5.The [Notice of Intention to Leave] states A dispute resolution should have been sort by the respondent before making an unlawful claim on my bond money.
6.[The Notice of Intention to Leave] was for the reason of unliveable conditions, no notice required, stated on form and with attached letter. “In short I refuse to pay for a residence that I cannot live in”
7.[The Magistrate] has the false impression that I am making the claim and Masseys are resisting the claim.
8.[The Magistrate] failed to understand the termination reasons and was biased in his decision.

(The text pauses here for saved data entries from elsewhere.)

-- ==== Sys2Proof/Machine/State.lean ====
section
/-! DEFINITION. The state of the device as plain data, its faults and refusals, and its reset value. A value that stands
for a time counts core cycles of the device clock (R25); a fabric cycle is half of one. -/

namespace Sys2Proof.Machine

/-- Why a step stops. -/
inductive Fault where
  /-- exec was asked for a Zorsis instruction while no issue slot is issuing one; step never does that. Safe: the device
  has no such step. -/
  | noIssuingWarp
  deriving DecidableEq, Repr

/-- Why an instruction has no meaning here. -/
inductive Refusal where
  /-- the instruction's arm in exec has no meaning yet; raised by exec alone. Safe: nothing is claimed of it. -/
  | notModelled (mnemonic : String)
  deriving DecidableEq, Repr

/-- What a request at a stack is for, by the rows of R426. -/
inductive RequestKind where
  /-- RT: Damson and Quince reads, and view units -/
  | damson | quince | viewUnit
  /-- LATENCY: loads, atomics and reductions; fetch and LDK; walks; BRX tables and call-stack reloads; recalls and placements -/
  | laneRead | code | walk | table | place
  /-- BULK: stores and write-backs; commands of classes cp, mx and cl; PFETCH; pool, continuation and spill lines; the traffic of
  queues, item queues and frame rings -/
  | laneWrite | command | prefetch | rayLine | queueLine
  /-- MAINT: evictions, RMOVE and RCMPT, start-gap copies, scrubbing and refresh bookkeeping -/
  | upkeep
  deriving DecidableEq, Repr, Inhabited

/-- What happens next: the order of the moves of the device's agents, which the spec leaves open between agents. -/
inductive Move where
  /-- the issue slot issues the next instruction of the run it holds -/
  | issue (core part slot : Nat)
  /-- a step of another agent -/
  | event (i : Instr)
  /-- n core cycles pass -/
  | wait (n : Nat)
  /-- the core's L1 evicts the sector of a physical address (R191, R195) -/
  | l1Drop (core pa : Nat)
  /-- the core's instruction cache drops a block -/
  | codeDrop (core blk : Nat)
  /-- a lane of the load or store-queue entry of a number, of the warp in a device warp slot, is performed ahead of the others
  (R202, R224, R226) -/
  | laneAccess (dws seq lane : Nat)
  /-- the core goes on with its oldest CSPLIT (R218) -/
  | splitWays (core : Nat)
  /-- the core's k-th access to a treelet-table entry is made (R321) -/
  | tableOp (core k : Nat)
  /-- the core's k-th SYSRD reads its register (R459) -/
  | sysRead (core k : Nat)
  /-- the core's range table drops its k-th entry (R405) -/
  | rangeDrop (core k : Nat)
  /-- a view unit sends its next camera ray (R327-R329) -/
  | viewRay (view vunit : Nat)
  /-- the range unit starts an eviction for a frame ring (R412) -/
  | evictStart (ring : Nat)
  /-- a recall or first touch that waits for a frame is tried again (R410, R411) -/
  | frameRetry (k : Nat)
  /-- the range unit goes on with its oldest request (R415, R420, R423, R424) -/
  | rangeBegin
  /-- a queue's status block, whose write waited, is written (R356) -/
  | statusWrite (queue : Nat)
  /-- a context's record area takes the writes that waited (R345) -/
  | areaWrite (ctx : Nat)
  /-- a port sends the frames that its state and credits let it send (R465, R467) -/
  | sendPort (port : Nat)
  /-- a port's FEC corrects some codewords and fails on others (R468) -/
  | codewords (port corrected failed : Nat)
  /-- a crew whose touch waits on a move is saved for a crew that then fits (R411) -/
  | recallSave (crew : Nat)
  /-- a stack that is drained recalls its next unit (R484) -/
  | drainNext (pstack : Nat)
  /-- a command processor has been replaced by the staged image (R485) -/
  | swapNext
  /-- a request of a kind for the block of a physical address, or of a tier address, that left its source at a fabric cycle
  reaches a pseudo-channel, or a persistent stack (R426-R428): channel, bank, the crew that it is made for, the core that issued
  it, and whether the hub did -/
  | request (kind : RequestKind) (tier : Bool) (addr channel bank left : Nat) (crew core : Option Nat) (hub : Bool)
  deriving DecidableEq, Repr, Inhabited

/-! ### Warps -/

/-- The register files of a warp (R63, R64). Keys of lane registers are 64 * register + lane. -/
structure Regs where
  v : KV W32 := []
  vempty : List Nat := []
  vpoison : List Nat := []
  s : KV W32 := []
  sempty : List Nat := []
  spoison : List Nat := []
  /-- p0-p15 under 0-15, j0-j7 under 16-23 -/
  p : KV Mask := []
  pempty : List Nat := []
  fnv : Mask := 0
  fdz : Mask := 0
  fof : Mask := 0
  fuf : Mask := 0
  fnx : Mask := 0
  deriving DecidableEq, Repr

/-- The item values of a lane (R66, R137): index, sequence number, and how many TRACEs its item executed (R287). -/
structure LaneItem where
  idx : Nat := 0
  seq : W32 := 0
  traces : Nat := 0
  deriving DecidableEq, Repr

/-- A lane's return stack (R167): code offsets on chip, newest first, and how many are spilled. -/
structure LaneStack where
  chip : List W32 := []
  spilled : Nat := 0
  deriving DecidableEq, Repr

/-- A run stopped part way, with its files (R65, R75): instructions executed, o0-o7 and h0-h3 (keys 64 * entry + lane). -/
structure SavedRun where
  count : Nat := 0
  opf : KV W32 := []
  lastf : KV W32 := []
  deriving DecidableEq, Repr

/-- The state of a path-table entry (R158); `noEntry`: it waits for a free entry of the table (R160); `atTret`: parked at a
TRAP.tret (R446). -/
inductive PathState where
  | ready
  | running
  | parkedJoin (j : Nat)
  | parkedWait (j : Nat)
  | reconverge
  | noEntry
  | atTret
  deriving DecidableEq, Repr

/-- What a path waits for at a barrier (R400): the recording of an arrival that stands in its store queue, or the end of a phase;
`released`: that phase has completed, with the scope of its acquire (R395, R396). `again`: the path has yet to arrive itself. -/
inductive BarWait where
  | arriving (seq : Nat) (again : Bool)
  | phase (n : W32) (again : Bool)
  | released (scope : Nat) (again : Bool)
  deriving DecidableEq, Repr

/-- A path-table entry (R158). `reconv`: reconverged for the warp-wide instruction at its PC (R178). `only`: the lanes over
which its next instruction issues, when R446 restricts them. -/
structure Path where
  pc : W64 := 0
  mask : Mask := 0
  st : PathState := .ready
  resume : Option SavedRun := none
  reconv : Bool := false
  only : Option Mask := none
  barWait : Option BarWait := none
  /-- that barrier is a group's, and its number: the group's entry index, or K -/
  barGroup : Bool := false
  barNum : Nat := 0
  /-- a group of lanes that R160 left at its branch for want of entries; the branch that split this path off while it left such
  a group behind (R158) -/
  stay : Bool := false
  splitFrom : Option W64 := none
  /-- rebuild stores the core holds for a drawn path (R174): lane, row, code offset -/
  rebuild : List (Nat × Nat × W32) := []
  deriving DecidableEq, Repr

/-- The run a warp executes in an issue slot (R75): the slot, the path, the files, and since when it is STALLED (R141). -/
structure Run where
  slot : Nat := 0
  path : Nat := 0
  files : SavedRun := {}
  stalled : Option Nat := none
  deriving DecidableEq, Repr

/-- Where one lane's access goes: a byte of memory, or a byte of a crew's scratch. -/
inductive Loc where
  | mem (pa : Nat)
  | scratch (crew off : Nat)
  deriving DecidableEq, Repr

/-- One lane's part of a load, store or atomic. -/
structure LaneAccess where
  lane : Nat := 0
  va : Nat := 0
  loc : Loc := .mem 0
  /-- store value, atomic operand, compare value -/
  x : Nat := 0
  /-- new value of a compare and swap -/
  y : Nat := 0
  /-- performed, or served from the queue or a version: x is then a load's value, and y is 1 where it was poisoned -/
  done : Bool := false
  deriving DecidableEq, Repr

/-- What a store-queue entry does when it leaves (R204, R400). -/
inductive StoreKind where
  | store (sc : Nat) (rel : Bool)
  /-- a spill store of the return stack (R167) -/
  | spill
  | atomic (code : Nat) (ty : Ty) (isRed : Bool)
  | zero
  | flush (inval llc : Bool)
  | arrive (group : Bool) (bar : Nat) (mask : Mask)
  deriving DecidableEq, Repr

/-- A destination that a result in flight fills: a main or scalar register, or nothing. -/
inductive Dest where
  | none
  | main (reg : Nat) (wide : Bool)
  | scalar (reg : Nat) (wide : Bool)
  deriving DecidableEq, Repr

/-- An entry of a warp's store queue (R204). `seq` orders it among the warp's loads and entries. -/
structure StoreEntry where
  seq : Nat := 0
  kind : StoreKind := .zero
  width : Nat := 4
  lanes : List LaneAccess := []
  dst : Dest := .none
  /-- the code offset of the instruction, its path and run position, for a trap found when it leaves (R213) -/
  pc : W32 := 0
  /-- core cycles the warp waited on its destination (R205) -/
  waited : Nat := 0
  deriving DecidableEq, Repr

/-- A load in flight (R206, R221): it is performed when its data returns. -/
structure LoadEntry where
  seq : Nat := 0
  ty : Ty := .b32
  width : Nat := 4
  sc : Nat := 0
  acq : Bool := false
  code : Bool := false
  lanes : List LaneAccess := []
  dst : Dest := .none
  waited : Nat := 0
  deriving DecidableEq, Repr

/-- What R441's record holds of a trap before its delivery. -/
structure TrapInfo where
  code : Nat := 0
  tx : W32 := 0
  mask : Mask := 0
  va : Nat := 0
  tpc : W32 := 0
  trun : Nat := 0
  kind : Nat := 0
  /-- the reason of RESIDENCY, where the extra word does not hold it (R262, R408) -/
  why : Option Nat := none
  /-- the entry of the store queue that raised it when it left (R213), with the lanes to be issued again -/
  entry : Option StoreEntry := none
  deriving DecidableEq, Repr

/-- A trap record: sixteen words (R442). -/
abbrev TrapRecord := List W32

/-- Handler mode (R445): the set-aside path table, the trapping path, its code and the lanes an atomic is issued again over. -/
structure Handler where
  paths : KV Path := []
  path : Nat := 0
  code : Nat := 0
  tpc : W64 := 0
  again : Option Mask := none
  /-- an atomic whose poisoned lanes are issued again from the store queue (R213, R446) -/
  entry : Option StoreEntry := none
  deriving DecidableEq, Repr

/-- A retired command fault that awaits its WAITC (R261, R262). -/
structure CmdFault where
  code : Nat := 0
  va : Nat := 0
  blocks : Nat := 0
  reason : Nat := 0
  deriving DecidableEq, Repr

/-- One engine class of a warp (R259, R260, R262): counter, status bits, and faults in retire order. -/
structure EngClass where
  count : Nat := 0
  status : BitVec 8 := 0
  faults : List CmdFault := []
  /-- the widest completion scope of the commands that have retired (R263) -/
  acq : Nat := 0
  deriving DecidableEq, Repr

/-- A lane's ray in flight (R292, R297): its pool id once it has one, .cand, hit block, and the candidate at the core. -/
structure LaneRay where
  id : Option Nat := none
  cand : Bool := false
  hit : Nat := 0
  /-- a candidate delivered and unanswered: its four words -/
  offer : Option (List W32) := none
  /-- CAND.gets that wait for a candidate: block register and predicate -/
  get : List (Nat × Nat) := []
  abandoned : Bool := false
  deriving DecidableEq, Repr

/-- A lane's held write of a versioned task (R376): a 128-byte line with the bytes and tags written. -/
structure VersionLine where
  line : Nat := 0
  /-- the stack of its home -/
  home : Nat := 0
  mask : BitVec 128 := 0
  data : List Host.Cell := []
  tags : KV W16 := []
  deriving DecidableEq, Repr

/-- A PUTN (kind 0), GETN (1) or SIGNAL (2) (R472-R474): the device, the VA there, the length and the local offset, or the
operand of a SIGNAL and whether it adds; the bytes of a put that a version holds; the barrier slot and the code offset. -/
structure RemoteJob where
  kind : Nat := 0
  dev : Nat := 0
  va : Nat := 0
  len : Nat := 0
  lo : Nat := 0
  value : Nat := 0
  add : Bool := false
  data : Option (List Byte) := none
  arv : Option Nat := none
  tpc : W32 := 0
  /-- it was held by a version, and is sent in issue order (R376) -/
  held : Bool := false
  deriving DecidableEq, Repr
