-- ==== Sys2Proof/Machine/Control.lean ====
section
/-! DEFINITION. Control flow (R158-R178), COMMIT and the publication of versions (R377, R379). -/

namespace Sys2Proof.Machine

/-! ### Shared pieces -/

/-- The warp after a control transfer whose active lanes go to the given targets and whose other lanes fall through (R160),
with the lanes that stay at the instruction. A path split off while R160 left a group at this branch ends its run here, and
merges with that group (R158; log entry 121). -/
def Site.transfer (x : Site) (w : Enc) (targets : List (Nat × W64)) : Warp × Mask :=
  let all := x.pa.mask &&& x.wp.live
  let back := x.pa.splitFrom == some x.pa.pc && x.wp.paths.any fun q => q.1 != x.rn.path && q.2.stay && q.2.pc == x.pa.pc
  if back then (x.endRun w x.pa.pc, x.act)
  else
  let gs := splitGroups targets (all &&& ~~~x.act) (x.pa.pc + 16)
  let plan := splitPlan gs (maxPaths - x.wp.paths.length)
  let wp := x.endRun w x.pa.pc
  let (ps, made) := applyPlan wp.paths x.rn.path x.pa.pc plan
  ({ wp with paths := ps, afterSplit := if 1 < made.length then made else [] }, plan.2)

/-- The state after a control transfer, with the waits of the warp's paths tested. -/
def Site.finish (x : Site) (s : State) (wp : Warp) : Act := .ended (x.put s (settlePaths wp))

/-- The whole path goes on to the next word and its run ends. -/
def Site.fallThrough (x : Site) (w : Enc) (s : State) : Act := x.finish s (x.endRun w (x.pa.pc + 16))

/-- The code offset of the next word (R164). -/
def Site.returnOffset (x : Site) : W32 := x.tpc + 16

/-- The PC of a code offset (R161). -/
def Site.codePc (x : Site) (t : Nat) : W64 := BitVec.ofNat 64 (x.k.codeVa + t)

/-- MISALIGNED of code offsets (R161). -/
def Site.misaligned (x : Site) (ts : List (Nat × Nat)) : Option TrapInfo :=
  match ts.filter fun e => e.2 % 16 != 0 with
  | [] => none
  | bad => some { code := 0x08, tx := 16, mask := maskOf (bad.map (·.1)),
                  va := (x.k.codeVa + (bad.headD (0, 0)).2) % 2 ^ 56 }

/-- A load performed at issue: checked, in warp order, at crew scope through the L1. -/
def syncLoad (s : State) (x : Site) (n : Nat) (as : List (Nat × Nat)) : SyncLoad :=
  match checkLanes s x (.global permRead 1) n as with
  | .trap t => .trap t
  | .wait s' m => .wait (x.waitOn m) s'
  | .ok s' locs =>
    let las := syncAccess s' x n locs
    if !syncReady s' x n las then .wait x s'
    else match poisonTrap s' x (.global permRead 1) 0 n las with
    | some t => .trap t
    | none => (let r := syncLanes x n las s'; .ok r.1 r.2)

/-- A spill store entry for some lanes and rows (R167). -/
def spillEntry (locs : List (Nat × Nat × Loc)) (vals : List Nat) : StoreEntry :=
  { kind := .spill, width := 4, lanes := (locs.zip vals).map fun e => laneAccess e.1 e.2 0 }

/-- What pushing return addresses comes to. -/
inductive Pushed where
  | ok (x : Site) (s : State)
  | trap (t : TrapInfo)
  | wait (x : Site) (s : State)
  deriving DecidableEq, Repr

/-- The lane stack after a push on chip; the oldest entry has left a full one. -/
def LaneStack.push (st : LaneStack) (v : W32) : LaneStack :=
  if 4 ≤ st.chip.length then { chip := v :: st.chip.take 3, spilled := st.spilled + 1 }
  else { st with chip := v :: st.chip }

I have listened to the recording of the proceedings before the learned Magistrate on 17 August 2012. Grounds 2, 3, 4, 5, 6 and 7 of Mr Watson’s application for leave to appeal revisit the same material and arguments put before the learned Magistrate. One clear purpose of a ‘leave’ provision, attached to appeal process, is to preclude attempts to conduct retrials on the merits.[7] No question of general importance arises from these grounds. It follows that it is unnecessary for this Appeals Tribunal to discuss them.
[7] CF QCAT Act s 20 (reviewable decision).
Disclosure
The Tribunal must deal with matters in a way that is accessible, fair, just, economical, informal and quick.[8] This object is achieved, at least in part, by s 28(3) of the QCAT Act, which provides that the Tribunal is not bound by the rules of evidence or any practices of procedures applying to courts of record. I do not consider that the alleged failure of Massey of disclosing ‘material evidence’ to Mr Watson prior to the hearing date a substantial injustice.
[8] QCAT Act s 3(b).
Bias
Mr Watson claims the learned Magistrate was affected by bias in coming to his decision. This ground is disingenuous. I have listened to the recording of the hearing and I can find no evidence of bias. I am not prepared to set aside the learned Magistrate’s decision on this basis.
There are well settled principles for deciding whether leave to appeal should be granted.[9] This is not a case posing a question of general importance which should, in the public interest, be reconsidered on appeal. The learned Magistrate’s findings of fact and law were open to him, as primary decision-maker. It is not nearly enough for a party to express disappointment at the original decision,[10] as is the case, with respect, in this appeal.
[9] See [14] of the reasons for this decision.
[10] Robinson v Corr [2011] QCATA 302 at [7].
Leave to appeal should, then, be refused. In the absence of leave the application for a stay becomes futile and should also be dismissed.